U.K. recalls 16 Wockhardt drugs, bans products from Indian plant

Wockhardt's regulatory quagmire has gotten stickier for a plant where regulators found evidence that some training records were falsified. The U.K. announced a "precautionary recall" today of 16 of the generic drugmaker's products after last week issuing an import ban against the targeted plant.
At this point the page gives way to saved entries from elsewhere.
-- ==== Sys2Proof/Word.lean ====
section
/-! DEFINITION. The word types of XPORT (spec/00_scope.md R7, R10): every value is an unsigned
bit vector of a stated width. Field extraction and byte order are in Decode.lean and
Machine/Operands.lean. -/

namespace Sys2Proof

/-- One byte: the unit of the chip address space and of the wire (20_memory.md R61). -/
abbrev Byte := BitVec 8

/-- A block select, `BSB_W` = 5 bits (20_memory.md R61). -/
abbrev Bsb := BitVec 5

/-- An offset, a byte count, a ring pointer or a size: 16 bits (00_scope.md R7). -/
abbrev Word := BitVec 16

/-- A frame header `H = off ‖ CTRL`, 24 bits (30_encoding.md R103). -/
abbrev Header := BitVec 24

/-- A command descriptor, 64 bits (30_encoding.md R109). -/
abbrev Descriptor := BitVec 64

end Sys2Proof
end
The U.K.'s Medicines and Healthcare Products Regulatory Agency (MHRA) said the recall included drugs used to treat such conditions as high blood pressure, diabetes, epilepsy, depression and schizophrenia, among others. It said it found no evidence that the drugs created a risk for patients and that there was no need for patients to return their medications; "however, the MHRA has to act in the interests of public health as poor manufacturing standards cannot be allowed to continue." It said most of the drugs were also available from other manufacturers.

The regulatory agency placed a ban on products from Wockhardt's Waluj plant last week after an inspection found issues. It is the same plant that the FDA had placed a ban on in May. This week, the MHRA clarified that the U.K. ban prevents the drugmaker from exporting from that plant to any country in the EU. When the U.K. ban was first issued, Wockhardt disclosed it but did not indicate that it applied to all of Europe. In an emailed statement to FiercePharma Wednesday, the MHRA said: "The statement of non-compliance with Good Manufacturing Practice (GMP) guidelines means that Wockhardt have been stopped manufacturing medicines for Europe."

The U.K. regulator said that an inspection of the plant in March found a number of problems including the potential for a low risk of "cross-contamination." It also found "evidence of data falsification in relation to staff training records that were rewritten without authorization," the MHRA said.

The company told The Business Standard that the plant in question doesn't ship products to EU countries outside of the U.K. Workhardt is working to get the issues resolved, and the company has indicated it could shift some production to other plants to minimize the impact. But Wockhardt Chairman Habil Khorakiwala told the Indian press service PTI that the U.S. ban could cost the company $100 million in lost sales.